• _Saved data entries_:
● ● ● ● ● ● ●

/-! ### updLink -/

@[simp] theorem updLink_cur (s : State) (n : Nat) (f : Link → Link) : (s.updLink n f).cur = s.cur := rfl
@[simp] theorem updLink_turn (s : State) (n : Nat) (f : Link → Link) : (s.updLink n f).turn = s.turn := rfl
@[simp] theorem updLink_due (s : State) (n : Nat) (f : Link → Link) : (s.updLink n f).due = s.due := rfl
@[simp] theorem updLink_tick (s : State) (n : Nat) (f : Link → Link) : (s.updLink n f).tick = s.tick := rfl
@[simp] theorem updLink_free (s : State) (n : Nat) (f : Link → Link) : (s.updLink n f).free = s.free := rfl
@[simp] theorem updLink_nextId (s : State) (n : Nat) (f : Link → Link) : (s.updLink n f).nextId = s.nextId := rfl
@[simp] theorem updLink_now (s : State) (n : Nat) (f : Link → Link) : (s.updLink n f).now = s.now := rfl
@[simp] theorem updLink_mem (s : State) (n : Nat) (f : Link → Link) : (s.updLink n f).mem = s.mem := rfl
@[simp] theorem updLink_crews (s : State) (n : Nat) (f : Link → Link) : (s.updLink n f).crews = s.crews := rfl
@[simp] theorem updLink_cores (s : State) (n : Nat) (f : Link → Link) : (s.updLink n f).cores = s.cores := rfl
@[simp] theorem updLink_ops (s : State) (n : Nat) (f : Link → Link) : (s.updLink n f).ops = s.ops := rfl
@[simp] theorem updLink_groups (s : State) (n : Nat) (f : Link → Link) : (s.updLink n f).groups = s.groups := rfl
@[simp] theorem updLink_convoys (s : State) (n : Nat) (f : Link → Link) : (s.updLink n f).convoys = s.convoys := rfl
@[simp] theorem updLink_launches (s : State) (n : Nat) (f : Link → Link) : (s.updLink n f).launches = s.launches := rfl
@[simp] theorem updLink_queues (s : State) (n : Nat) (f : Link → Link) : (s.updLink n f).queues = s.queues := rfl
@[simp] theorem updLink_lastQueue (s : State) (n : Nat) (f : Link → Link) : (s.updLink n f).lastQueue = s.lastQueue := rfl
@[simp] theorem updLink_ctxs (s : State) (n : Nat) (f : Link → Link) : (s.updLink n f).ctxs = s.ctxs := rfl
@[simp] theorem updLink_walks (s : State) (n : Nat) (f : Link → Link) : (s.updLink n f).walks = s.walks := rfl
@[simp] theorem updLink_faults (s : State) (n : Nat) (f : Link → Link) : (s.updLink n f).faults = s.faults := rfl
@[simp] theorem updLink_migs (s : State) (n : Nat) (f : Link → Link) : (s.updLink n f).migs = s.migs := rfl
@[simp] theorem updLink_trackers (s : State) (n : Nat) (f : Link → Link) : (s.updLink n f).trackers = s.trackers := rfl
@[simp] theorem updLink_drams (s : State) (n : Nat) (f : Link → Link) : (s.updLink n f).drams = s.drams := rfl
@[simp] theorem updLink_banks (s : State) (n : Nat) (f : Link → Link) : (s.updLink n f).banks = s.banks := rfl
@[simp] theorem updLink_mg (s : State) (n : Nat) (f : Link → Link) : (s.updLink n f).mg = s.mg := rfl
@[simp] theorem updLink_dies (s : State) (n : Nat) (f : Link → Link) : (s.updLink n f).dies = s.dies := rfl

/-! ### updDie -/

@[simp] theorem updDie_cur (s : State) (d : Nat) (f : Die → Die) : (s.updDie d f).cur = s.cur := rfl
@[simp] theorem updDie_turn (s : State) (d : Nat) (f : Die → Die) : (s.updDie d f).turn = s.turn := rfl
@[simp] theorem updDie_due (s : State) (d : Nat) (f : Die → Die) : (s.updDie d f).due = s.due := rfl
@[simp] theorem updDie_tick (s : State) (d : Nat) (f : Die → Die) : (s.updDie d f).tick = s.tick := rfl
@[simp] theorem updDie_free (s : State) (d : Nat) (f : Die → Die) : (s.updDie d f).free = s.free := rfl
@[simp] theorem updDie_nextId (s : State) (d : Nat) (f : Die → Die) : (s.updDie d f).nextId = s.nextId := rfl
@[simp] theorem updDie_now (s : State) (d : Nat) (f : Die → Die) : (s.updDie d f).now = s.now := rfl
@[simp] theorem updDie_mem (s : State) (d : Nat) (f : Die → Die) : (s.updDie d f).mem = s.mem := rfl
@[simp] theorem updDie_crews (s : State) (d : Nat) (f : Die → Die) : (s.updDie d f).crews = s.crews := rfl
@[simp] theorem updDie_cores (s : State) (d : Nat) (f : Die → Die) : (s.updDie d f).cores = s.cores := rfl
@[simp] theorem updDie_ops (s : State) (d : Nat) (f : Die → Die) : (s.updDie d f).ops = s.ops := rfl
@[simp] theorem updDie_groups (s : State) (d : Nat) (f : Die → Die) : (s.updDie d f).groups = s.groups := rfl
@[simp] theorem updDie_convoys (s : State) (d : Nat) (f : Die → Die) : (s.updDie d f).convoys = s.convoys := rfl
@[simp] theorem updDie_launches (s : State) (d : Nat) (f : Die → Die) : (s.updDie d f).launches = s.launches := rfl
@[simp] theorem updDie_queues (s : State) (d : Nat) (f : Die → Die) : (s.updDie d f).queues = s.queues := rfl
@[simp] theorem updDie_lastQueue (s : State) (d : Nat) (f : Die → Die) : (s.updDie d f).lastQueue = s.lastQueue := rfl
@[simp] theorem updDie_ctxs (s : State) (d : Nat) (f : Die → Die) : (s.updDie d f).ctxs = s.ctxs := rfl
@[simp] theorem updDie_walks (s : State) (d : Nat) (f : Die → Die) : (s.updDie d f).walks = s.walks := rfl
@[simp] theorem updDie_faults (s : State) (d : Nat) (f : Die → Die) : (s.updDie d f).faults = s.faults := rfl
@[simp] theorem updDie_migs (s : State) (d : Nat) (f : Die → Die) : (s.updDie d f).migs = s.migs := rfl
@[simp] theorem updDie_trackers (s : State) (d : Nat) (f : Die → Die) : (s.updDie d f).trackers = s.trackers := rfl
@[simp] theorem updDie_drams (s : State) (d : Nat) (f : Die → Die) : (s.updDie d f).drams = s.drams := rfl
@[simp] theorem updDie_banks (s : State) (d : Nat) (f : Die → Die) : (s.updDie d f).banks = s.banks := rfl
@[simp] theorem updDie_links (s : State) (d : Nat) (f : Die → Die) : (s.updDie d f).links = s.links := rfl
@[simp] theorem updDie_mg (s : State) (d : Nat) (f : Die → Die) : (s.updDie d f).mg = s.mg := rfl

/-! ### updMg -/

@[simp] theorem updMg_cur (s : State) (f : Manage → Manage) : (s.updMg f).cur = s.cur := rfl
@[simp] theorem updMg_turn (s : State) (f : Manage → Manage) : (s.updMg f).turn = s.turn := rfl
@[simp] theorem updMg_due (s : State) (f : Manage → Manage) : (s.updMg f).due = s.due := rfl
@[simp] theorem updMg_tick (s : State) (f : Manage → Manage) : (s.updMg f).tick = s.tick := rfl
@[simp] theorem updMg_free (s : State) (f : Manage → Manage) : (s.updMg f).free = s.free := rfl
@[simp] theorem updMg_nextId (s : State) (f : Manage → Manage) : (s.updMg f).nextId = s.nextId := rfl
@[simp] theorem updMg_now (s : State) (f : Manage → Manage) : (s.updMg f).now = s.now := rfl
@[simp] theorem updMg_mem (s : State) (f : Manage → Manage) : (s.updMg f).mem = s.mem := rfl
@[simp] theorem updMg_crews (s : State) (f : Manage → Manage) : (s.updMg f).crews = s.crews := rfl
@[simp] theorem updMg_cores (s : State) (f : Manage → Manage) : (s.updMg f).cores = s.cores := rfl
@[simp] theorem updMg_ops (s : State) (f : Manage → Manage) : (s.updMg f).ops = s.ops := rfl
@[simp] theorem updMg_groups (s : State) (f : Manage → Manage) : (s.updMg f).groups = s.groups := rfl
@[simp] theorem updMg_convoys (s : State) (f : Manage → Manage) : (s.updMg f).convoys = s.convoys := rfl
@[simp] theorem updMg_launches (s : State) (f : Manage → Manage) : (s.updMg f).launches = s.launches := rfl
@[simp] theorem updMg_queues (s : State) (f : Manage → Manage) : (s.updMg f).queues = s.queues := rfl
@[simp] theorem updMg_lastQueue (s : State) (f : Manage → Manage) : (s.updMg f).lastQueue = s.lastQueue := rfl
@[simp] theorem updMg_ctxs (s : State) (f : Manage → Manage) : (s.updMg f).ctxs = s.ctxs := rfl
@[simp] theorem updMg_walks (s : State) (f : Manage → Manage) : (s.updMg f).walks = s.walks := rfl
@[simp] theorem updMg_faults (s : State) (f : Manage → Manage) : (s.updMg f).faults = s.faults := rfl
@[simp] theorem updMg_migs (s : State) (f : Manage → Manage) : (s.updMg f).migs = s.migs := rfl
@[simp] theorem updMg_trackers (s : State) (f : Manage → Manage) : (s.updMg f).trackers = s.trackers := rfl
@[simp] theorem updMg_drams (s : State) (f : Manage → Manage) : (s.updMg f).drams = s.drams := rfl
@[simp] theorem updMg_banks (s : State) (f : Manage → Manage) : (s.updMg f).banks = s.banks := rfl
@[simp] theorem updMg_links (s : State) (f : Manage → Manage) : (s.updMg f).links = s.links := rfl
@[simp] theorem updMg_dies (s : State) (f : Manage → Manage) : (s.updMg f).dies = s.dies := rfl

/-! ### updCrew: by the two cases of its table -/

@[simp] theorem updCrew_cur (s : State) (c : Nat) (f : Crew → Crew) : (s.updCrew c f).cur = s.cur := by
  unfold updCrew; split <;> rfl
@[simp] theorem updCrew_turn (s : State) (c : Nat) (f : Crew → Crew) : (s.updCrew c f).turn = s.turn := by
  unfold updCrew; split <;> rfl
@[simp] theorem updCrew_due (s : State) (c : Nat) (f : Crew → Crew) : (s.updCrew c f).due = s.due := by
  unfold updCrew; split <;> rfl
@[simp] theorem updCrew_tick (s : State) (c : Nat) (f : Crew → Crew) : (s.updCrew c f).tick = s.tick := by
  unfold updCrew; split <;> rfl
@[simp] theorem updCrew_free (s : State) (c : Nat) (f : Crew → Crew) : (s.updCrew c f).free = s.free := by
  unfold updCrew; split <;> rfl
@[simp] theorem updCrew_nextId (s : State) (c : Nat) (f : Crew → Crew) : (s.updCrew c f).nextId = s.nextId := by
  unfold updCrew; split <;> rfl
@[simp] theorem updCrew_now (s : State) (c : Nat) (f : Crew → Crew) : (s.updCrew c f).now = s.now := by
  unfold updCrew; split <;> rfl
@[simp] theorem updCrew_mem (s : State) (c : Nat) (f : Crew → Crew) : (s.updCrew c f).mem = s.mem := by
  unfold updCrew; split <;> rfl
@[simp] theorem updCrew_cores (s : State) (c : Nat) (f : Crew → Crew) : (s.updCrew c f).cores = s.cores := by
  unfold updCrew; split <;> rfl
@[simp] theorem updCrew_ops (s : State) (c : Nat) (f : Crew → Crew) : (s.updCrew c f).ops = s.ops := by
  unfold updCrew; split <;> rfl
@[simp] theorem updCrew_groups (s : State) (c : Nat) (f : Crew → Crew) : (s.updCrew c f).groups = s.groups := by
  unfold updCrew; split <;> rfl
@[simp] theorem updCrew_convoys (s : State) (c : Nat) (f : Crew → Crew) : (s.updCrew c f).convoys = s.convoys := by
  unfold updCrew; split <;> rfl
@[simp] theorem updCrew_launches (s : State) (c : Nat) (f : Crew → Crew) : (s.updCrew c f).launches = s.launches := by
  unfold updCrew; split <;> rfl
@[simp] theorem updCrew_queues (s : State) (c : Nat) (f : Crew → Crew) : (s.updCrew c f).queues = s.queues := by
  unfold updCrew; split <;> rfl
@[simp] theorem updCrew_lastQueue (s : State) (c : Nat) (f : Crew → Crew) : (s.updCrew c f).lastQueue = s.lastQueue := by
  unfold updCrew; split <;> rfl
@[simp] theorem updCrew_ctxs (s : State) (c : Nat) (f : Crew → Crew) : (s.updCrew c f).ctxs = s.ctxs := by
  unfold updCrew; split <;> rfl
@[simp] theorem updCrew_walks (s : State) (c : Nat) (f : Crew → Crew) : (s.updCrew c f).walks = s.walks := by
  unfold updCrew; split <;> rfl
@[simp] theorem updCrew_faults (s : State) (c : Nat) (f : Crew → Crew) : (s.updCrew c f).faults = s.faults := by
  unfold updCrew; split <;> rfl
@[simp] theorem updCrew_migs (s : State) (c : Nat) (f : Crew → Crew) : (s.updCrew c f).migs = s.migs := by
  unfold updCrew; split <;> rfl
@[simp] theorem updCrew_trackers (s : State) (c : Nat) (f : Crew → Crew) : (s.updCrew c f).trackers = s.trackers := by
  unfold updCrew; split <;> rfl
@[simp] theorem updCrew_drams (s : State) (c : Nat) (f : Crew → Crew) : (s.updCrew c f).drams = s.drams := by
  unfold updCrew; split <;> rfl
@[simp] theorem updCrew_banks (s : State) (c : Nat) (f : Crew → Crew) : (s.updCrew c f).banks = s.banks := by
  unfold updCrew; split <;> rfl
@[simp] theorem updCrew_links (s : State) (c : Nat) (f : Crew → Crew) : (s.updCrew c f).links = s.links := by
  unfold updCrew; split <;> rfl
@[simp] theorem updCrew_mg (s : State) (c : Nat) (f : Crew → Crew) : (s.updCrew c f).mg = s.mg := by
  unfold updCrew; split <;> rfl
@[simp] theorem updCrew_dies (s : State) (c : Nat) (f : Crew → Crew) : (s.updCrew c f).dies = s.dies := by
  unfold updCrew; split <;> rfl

● ● ● ● ● ● ●

• _Your assignment_:
In the records above, find the lines containing "links" and copy them.

• _Answer box_:
@[simp] theorem updDie_links (s : State) (d : Nat) (f : Die → Die) : (s.updDie d f).links = s.links := rfl
@[simp] theorem updMg_links (s : State) (f : Manage → Manage) : (s.updMg f).links = s.links := rfl
@[simp] theorem updCrew_links (s : State) (c : Nat) (f : Crew → Crew) : (s.updCrew c f).links = s.links := by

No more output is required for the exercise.